Along with the self-reported net wage revenues, interviewees report also the number of hours worked on this job. Here too, they may refuse to do so, while the number of individuals unable to provide an answer is extremely high in the context of this study—data for roughly 30% of the “grey” individuals is missing or inadequate. Footnote 12 Consequently, relying on hourly wage would eliminate a large part of the sample from the analysis.

In Poland, for all wage employed, social security and tax contributions are born roughly symmetrically by the employer and the employee. On the other hand, these liabilities are typically subtracted from the gross wage by the employer and paid to the authorities. Footnote 13 Thus, practically the whole effective tax burden lies on the employers. While it is not immediately obvious comparing the net earnings in the formal and informal sector is adequate, with this institutional design of tax and social security contributions it seems grounded. Footnote 14

Summarising, whenever we report wages in the reminder of this paper, we refer to self-reported net wage for the full-time employees (to permit comparability across datasets). Hourly wage is computed as a ratio between self-reported net wage and self-reported number of hours worked for both part-time and full-time employees across the whole analysed period of time. Footnote 15 We also test for the differences in the average number of hours worked by the officially and unofficially employed, without any corrections on the reported hour values.

3.3 Empirical strategy

Following the recent literature developments, we approach the issue of formal and informal compensations by the use propensity score matching. This technique allows evaluating to what extent “grey” workers (1) experience return to observable characteristics is different on formal or informal labour market or (2) suffer from unequal treatment with respect to their individual characteristics by the employers. These methods provide proxies to verify whether shadow employment effectively increases the potential benefits for the individuals or posits the only available opportunity of guaranteeing wage income.

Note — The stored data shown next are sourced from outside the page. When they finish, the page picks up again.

-- ==== Sys2Proof/Proofs/Rows.lean ====
section
/-! SUPPORT. The row of the opcode table as a function of the variant that `decode` builds (30_encoding.md R60): the row
decoder is `decode` followed by it, and it is inverse to `Instr.variant` on the well-formed instructions. -/

open Sys2Proof Sys2Proof.Machine Sys2Proof.Certificates

namespace Sys2Proof.Proofs

variable {w : Word} {f : Format} {v : Instruction} {i : Instr}

/-! ## Formats, opcodes and keys -/

/-- Tag and opcode agree (41_decode.md R107 (c)): what every variant that `decode` builds satisfies. -/
def FormatAgrees (v : Instruction) : Prop := formatOf v.opcode = some v.format

theorem formatAgrees_construct (h : formatOf (extract w 0 6) = some f) : FormatAgrees (construct f w) := by
  rw [FormatAgrees, construct_opcode, construct_format, h]

theorem formatAgrees_of_decode (h : decode w = .ok v) : FormatAgrees v := by
  obtain ⟨f, hf, rfl⟩ := decode_ok_iff.mp h
  exact formatAgrees_construct hf

theorem opcode_of_format_I {opcode : Opcode} (h : formatOf opcode = some .I) :
    opcode = 19 ∨ opcode = 3 ∨ opcode = 103 ∨ opcode = 115 := by
  revert opcode
  decide

theorem opcode_of_format_S {opcode : Opcode} (h : formatOf opcode = some .S) : opcode = 35 := by
  unfold formatOf at h
  split at h <;> simp_all

theorem opcode_of_format_B {opcode : Opcode} (h : formatOf opcode = some .B) : opcode = 99 := by
  unfold formatOf at h
  split at h <;> simp_all

theorem opcode_of_format_J {opcode : Opcode} (h : formatOf opcode = some .J) : opcode = 111 := by
  unfold formatOf at h
  split at h <;> simp_all

theorem selectR_eq_none_iff (funct3 : Funct3) (funct7 : Funct7) :
    selectR funct3 funct7 = .none ↔ (funct3, funct7) ∉ opKeys := by
  revert funct3 funct7
  decide

theorem selectI_eq_none_iff (opcode : Opcode) (funct3 : Funct3) :
    selectI opcode funct3 = .none ↔ ¬(opcode = 19 ∨ opcode = 3 ∧ funct3 ∈ loadKeys) := by
  revert opcode funct3
  decide

theorem selectI_load_eq_none_iff (funct3 : Funct3) : selectI 3 funct3 = .none ↔ funct3 ∉ loadKeys := by
  rw [selectI_eq_none_iff]
  simp

theorem selectS_eq_none_iff (funct3 : Funct3) : selectS funct3 = .none ↔ funct3 ∉ storeKeys := by
  revert funct3
  decide

theorem selectB_eq_none_iff_not_mem (funct3 : Funct3) : selectB funct3 = .none ↔ funct3 ∉ branchKeys := by
  revert funct3
  decide

/-! ## The row of a variant -/

/-- The row a variant stands for: its opcode gives the class, its function codes the row of the class. -/
def rowOf : Instruction → Instr
  | .R _ rd funct3 rs1 rs2 funct7 => rowOp rd funct3 rs1 rs2 funct7
  | .I opcode rd funct3 rs1 imm =>
    if opcode = 19 then rowOpImm rd funct3 rs1 imm
    else if opcode = 3 then rowLoad rd funct3 rs1 imm
    else if opcode = 103 then .noneJalr rd funct3 rs1 imm
    else .noneSystem rd funct3 rs1 imm
  | .S _ immLo funct3 rs1 rs2 immHi => rowStore immLo funct3 rs1 rs2 immHi
  | .B _ immLo funct3 rs1 rs2 immHi => rowBranch immLo funct3 rs1 rs2 immHi
  | .U _ rd imm => .lui rd imm
  | .J _ rd imm => .jal rd imm

/-- The nine arms of `decodeInstr` are those of `formatOf`. -/
theorem decodeInstr_eq_elim_formatOf (w : Word) :
    decodeInstr w =
      (formatOf (extract w 0 6)).elim (.err (.unknownOpcode (extract w 0 6)))
        (fun f => .ok (rowOf (construct f w))) := by
  unfold decodeInstr formatOf
  split <;> simp [construct, rowOf, mkR, mkI, mkS, mkB, mkU, mkJ, *]

theorem decodeInstr_of_decode (h : decode w = .ok v) : decodeInstr w = .ok (rowOf v) := by
  obtain ⟨f, hf, rfl⟩ := decode_ok_iff.mp h
  rw [decodeInstr_eq_elim_formatOf, hf]
  rfl

theorem decodeInstr_of_decode_err {e : DecodeError} (h : decode w = .err e) : decodeInstr w = .err e := by
  cases hf : formatOf (extract w 0 6) with
  | none =>
    obtain rfl := Result.err.inj ((decode_of_no_format hf).symm.trans h)
    rw [decodeInstr_eq_elim_formatOf, hf]
    rfl
  | some f => simp [decode_of_format hf] at h

theorem rowOp_variant (rd : RegIdx) (funct3 : Funct3) (rs1 rs2 : RegIdx) (funct7 : Funct7) :
    (rowOp rd funct3 rs1 rs2 funct7).variant = .R 51 rd funct3 rs1 rs2 funct7 := by
  unfold rowOp
  split
  · split <;> rfl
  · split <;> rfl
  · rfl

theorem rowOpImm_variant (rd : RegIdx) (funct3 : Funct3) (rs1 : RegIdx) (imm : BitVec 12) :
    (rowOpImm rd funct3 rs1 imm).variant = .I 19 rd funct3 rs1 imm := by
  unfold rowOpImm
  split <;> rfl

theorem rowLoad_variant (rd : RegIdx) (funct3 : Funct3) (rs1 : RegIdx) (imm : BitVec 12) :
    (rowLoad rd funct3 rs1 imm).variant = .I 3 rd funct3 rs1 imm := by
  unfold rowLoad
  split <;> rfl

theorem rowStore_variant (immLo : BitVec 5) (funct3 : Funct3) (rs1 rs2 : RegIdx) (immHi : SImmHi) :
    (rowStore immLo funct3 rs1 rs2 immHi).variant = .S 35 immLo funct3 rs1 rs2 immHi := by
  unfold rowStore
  split <;> rfl

theorem rowBranch_variant (immLo : BitVec 5) (funct3 : Funct3) (rs1 rs2 : RegIdx) (immHi : BitVec 7) :
    (rowBranch immLo funct3 rs1 rs2 immHi).variant = .B 99 immLo funct3 rs1 rs2 immHi := by
  unfold rowBranch
  split <;> rfl

/-- The row of a variant whose opcode has its format stands for that variant. -/
theorem variant_rowOf (h : FormatAgrees v) : (rowOf v).variant = v := by
  cases v with
  | R opcode =>
    obtain rfl : opcode = 51 := opcode_of_format_R h
    exact rowOp_variant ..
  | I opcode rd funct3 rs1 imm =>
    obtain rfl | rfl | rfl | rfl : opcode = 19 ∨ opcode = 3 ∨ opcode = 103 ∨ opcode = 115 := opcode_of_format_I h
    · exact rowOpImm_variant ..
    · exact rowLoad_variant ..
    · rfl
    · rfl
  | S opcode =>
    obtain rfl : opcode = 35 := opcode_of_format_S h
    exact rowStore_variant ..
  | B opcode =>
    obtain rfl : opcode = 99 := opcode_of_format_B h
    exact rowBranch_variant ..
  | U opcode =>
    obtain rfl : opcode = 55 := opcode_of_format_U h
    rfl
  | J opcode =>
    obtain rfl : opcode = 111 := opcode_of_format_J h
    rfl

/-! ## Fallback rows -/

/-- The six rows without a mnemonic of their own (30_encoding.md R60). -/
def isFallback : Instr → Bool
  | .noneOp .. | .noneLoad .. | .noneJalr .. | .noneSystem .. | .noneStore .. | .noneBranch .. => true
  | _ => false

theorem isFallback_iff_mem_fallbackRows : isFallback i = true ↔ i.mnemonic ∈ fallbackRows.map (·.mnemonic) := by
  cases i <;> simp only [isFallback, Instr.mnemonic] <;> decide

theorem isFallback_eq_false_iff_mem_mnemonicRows :
    isFallback i = false ↔ i.mnemonic ∈ mnemonicRows.map (·.mnemonic) := by
  cases i <;> simp only [isFallback, Instr.mnemonic] <;> decide

/-- A fallback row is well-formed exactly where its function codes select nothing (43_opselect.md R160 to R165). -/
theorem wellFormed_iff_of_fallback (h : isFallback i = true) : i.wellFormed = true ↔ select i.variant = .none := by
  cases i with
  | noneOp rd funct3 rs1 rs2 funct7 => simp [Instr.wellFormed, Instr.variant, select, selectR_eq_none_iff]
  | noneLoad rd funct3 =>
    rw [show select (Instr.noneLoad ..).variant = selectI 3 funct3 from rfl, selectI_load_eq_none_iff]
    simp [Instr.wellFormed]
  | noneJalr rd funct3 => exact iff_of_true rfl (selectI_eq_none (by decide) (by decide) funct3)
  | noneSystem rd funct3 => exact iff_of_true rfl (selectI_eq_none (by decide) (by decide) funct3)
  | noneStore immLo funct3 => simp [Instr.wellFormed, Instr.variant, select, selectS_eq_none_iff]
  | noneBranch immLo funct3 => simp [Instr.wellFormed, Instr.variant, select, selectB_eq_none_iff_not_mem]
  | _ => cases h

/-- A mnemonic row's own function codes select its mnemonic. -/
theorem mn_select_of_not_fallback (h : isFallback i = false) : mn (select i.variant) = i.mnemonic := by
  cases i with
  | noneOp | noneLoad | noneJalr | noneSystem | noneStore | noneBranch => cases h
  | _ => rfl


/-! ## The row of a well-formed instruction's variant -/

section
variable {rd rs1 rs2 : RegIdx} {funct3 : Funct3} {funct7 : Funct7} {imm : BitVec 12} {immLo : BitVec 5}

theorem rowOp_of_not_mem (h : (funct3, funct7) ∉ opKeys) :
    rowOp rd funct3 rs1 rs2 funct7 = .noneOp rd funct3 rs1 rs2 funct7 := by
  unfold rowOp
  split
  · split <;> exact absurd (by decide) h
  · split
    · exact absurd (by decide) h
    · exact absurd (by decide) h
    · rfl
  · rfl

theorem rowLoad_of_not_mem (h : funct3 ∉ loadKeys) : rowLoad rd funct3 rs1 imm = .noneLoad rd funct3 rs1 imm := by
  unfold rowLoad
  split <;> simp_all [loadKeys]

theorem rowStore_of_not_mem {immHi : SImmHi} (h : funct3 ∉ storeKeys) :
    rowStore immLo funct3 rs1 rs2 immHi = .noneStore immLo funct3 rs1 rs2 immHi := by
  unfold rowStore
  split <;> simp_all [storeKeys]

theorem rowBranch_of_not_mem {immHi : BitVec 7} (h : funct3 ∉ branchKeys) :
    rowBranch immLo funct3 rs1 rs2 immHi = .noneBranch immLo funct3 rs1 rs2 immHi := by
  unfold rowBranch
  split <;> simp_all [branchKeys]

theorem rowOp_wellFormed : (rowOp rd funct3 rs1 rs2 funct7).wellFormed = true := by
  by_cases h : (funct3, funct7) ∈ opKeys
  · unfold rowOp
    split
    · split <;> rfl
    · split <;> simp_all [opKeys, Instr.wellFormed]
    · simp_all [opKeys, Instr.wellFormed]
  · simp [rowOp_of_not_mem h, Instr.wellFormed, h]

theorem rowOpImm_wellFormed : (rowOpImm rd funct3 rs1 imm).wellFormed = true := by
  unfold rowOpImm
  split <;> rfl

theorem rowLoad_wellFormed : (rowLoad rd funct3 rs1 imm).wellFormed = true := by
  unfold rowLoad
  split <;> simp_all [Instr.wellFormed, loadKeys]

theorem rowStore_wellFormed {immHi : SImmHi} : (rowStore immLo funct3 rs1 rs2 immHi).wellFormed = true := by
  unfold rowStore
  split <;> simp_all [Instr.wellFormed, storeKeys]

theorem rowBranch_wellFormed {immHi : BitVec 7} : (rowBranch immLo funct3 rs1 rs2 immHi).wellFormed = true := by
  unfold rowBranch
  split <;> simp_all [Instr.wellFormed, branchKeys]

end

theorem rowOf_wellFormed (v : Instruction) : (rowOf v).wellFormed = true := by
  cases v with
  | R => exact rowOp_wellFormed
  | I =>
    simp only [rowOf]
    split_ifs
    · exact rowOpImm_wellFormed
    · exact rowLoad_wellFormed
    · rfl
    · rfl
  | S => exact rowStore_wellFormed
  | B => exact rowBranch_wellFormed
  | U => rfl
  | J => rfl

theorem formatAgrees_variant (i : Instr) : FormatAgrees i.variant := by
  cases i <;> rfl

/-- A well-formed instruction is the row of its own variant: its key is its row's, or no mnemonic's. -/
theorem rowOf_variant (h : i.wellFormed = true) : rowOf i.variant = i := by
  cases i with
  | noneOp => exact rowOp_of_not_mem (by simpa [Instr.wellFormed] using h)
  | noneLoad => exact rowLoad_of_not_mem (by simpa [Instr.wellFormed] using h)
  | noneStore => exact rowStore_of_not_mem (by simpa [Instr.wellFormed] using h)
  | noneBranch => exact rowBranch_of_not_mem (by simpa [Instr.wellFormed] using h)
  | _ => rfl

/-- `decodeInstr` is `decode` and the row of its variant, for every word that decodes. -/
theorem decodeInstr_ok_iff : decodeInstr w = .ok i ↔ decode w = .ok i.variant ∧ i.wellFormed = true := by
  constructor
  · intro h
    cases hv : decode w with
    | err e => simp [decodeInstr_of_decode_err hv] at h
    | ok v =>
      obtain rfl : rowOf v = i := Result.ok.inj ((decodeInstr_of_decode hv).symm.trans h)
      exact ⟨by rw [variant_rowOf (formatAgrees_of_decode hv)], rowOf_wellFormed v⟩
  · rintro ⟨hv, hwf⟩
    rw [decodeInstr_of_decode hv, rowOf_variant hwf]

theorem decodeInstr_err_iff {e : DecodeError} : decodeInstr w = .err e ↔ decode w = .err e := by
  refine ⟨fun h => ?_, decodeInstr_of_decode_err⟩
  cases hv : decode w with
  | ok v => simp [decodeInstr_of_decode hv] at h
  | err e' => rw [Result.err.inj ((decodeInstr_of_decode_err hv).symm.trans h)]

end Sys2Proof.Proofs

open Sys2Proof.Proofs

/-- Settles O27: where `decode` gives a variant, `decodeInstr` gives its row, which stands for it; they fail alike. -/
theorem rowDecoderAgreesWithTheClassifier : Obligations.RowDecoderAgreesWithTheClassifier := by
  intro w
  cases h : decodeInstr w with
  | ok i => exact (decodeInstr_ok_iff.mp h).1
  | err e => exact decodeInstr_err_iff.mp h

/-- Settles O28: a decoded instruction is the row of a variant, and such a row is well-formed. -/
theorem decodedInstructionsAreWellFormed : Obligations.DecodedInstructionsAreWellFormed :=
  fun _ _ h => (decodeInstr_ok_iff.mp h).2

/-- Settles O39: each key space is finite and `select` is evaluated on all of it. -/
theorem selectingKeysAreTheListedOnes : Obligations.SelectingKeysAreTheListedOnes :=
  ⟨fun _ _ => (not_congr (selectR_eq_none_iff ..)).trans not_not,
    fun _ _ => (not_congr (selectI_eq_none_iff ..)).trans not_not,
    fun _ => (not_congr (selectS_eq_none_iff _)).trans not_not,
    fun _ => (not_congr (selectB_eq_none_iff_not_mem _)).trans not_not, by decide⟩

end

The chosen technique corresponds to certain ex ante beliefs about the nature of the non-randomness and unobserved heterogeneity. Namely, discrimination on the labour market can be defined to exist, if the actual mean earnings of members of specific groups are not identical to the mean which would be observed in a perfectly functioning labour market, without discrimination. In principle, if one applies Oaxaca (1973), Blinder (1973) and Juhn et al. (1993) decompositions on a Heckman (1979) corrected Mincerian wage equation it should allow to find the size and direction of discrimination conditional on the assumption that non-random selection is the only source of potential earnings differential. Alternatively, the opposite ex ante belief about the nature of the unobserved heterogeneity may hold. Namely, if the selection into “grey” economy was random conditionally on some individual characteristics, decomposition techniques even with the Heckman (1979) correction would not necessarily bring about correct results. Consequently, one would not be able to use selection equation correction as reliable counter factual in the second stage equation of the compensation, Rosenbaum and Rubin (1983), Heckman et al. (1997, 1998). Especially, if the at any stage the equation parameters are not statistically significant or robust—the decomposition can actually produce false findings.

The solution to this shortcoming of the parametric techniques is brought about by the propensity score matching. Relying on non-parametric estimates one is able to “create” the counter factual, i.e. correct the calculations for the effect of choosing among the control group only those who “match” (are similar) the observed characteristics to the analysed group. By using the property of randomness within the matched groups, one is able to evaluate the average effect of a particular phenomenon (in this case: shadow employment wages) with respect to a reasonable benchmark. The quality of benchmark can actually be statistically verified via the post-matching balancing properties tests. Rosenbaum and Rubin (1983). Footnote 16

The critical element in propensity score matching lies in the conditional independence assumption construct. Footnote 17 With propensity score matching, the quality of estimation depends much on the data availability. In the case of this study, the pool for matching (the size of the control sample in the relation to the size of the analysed sample) is relatively large, so there is no need for imposing sampling with replacement. The algorithm will thus freely seek “twins”, maximising the resemblance between the treated and matched controls groups without additional constraints.

We apply kernel estimates of propensity scores with the kernel nearest neighbour matching, following Heckman et al. (1998). Footnote 18 We perform two types of analyses. The first one pools the observations from all quarterly datasets comparing and employs kernel nearest neighbour matching and additional stratification (Mahalonobis metric) based on the quarter of analysis. The stratification permits seeking the “statistical twins” in adjacent quarters, which is justifiable with datasets of such high frequency. As a consequence, statistical quality of matching may be enhanced. Such pooled results obviously do not permit time-dependant analysis, but give a broader view on the dominant character of the wage differential.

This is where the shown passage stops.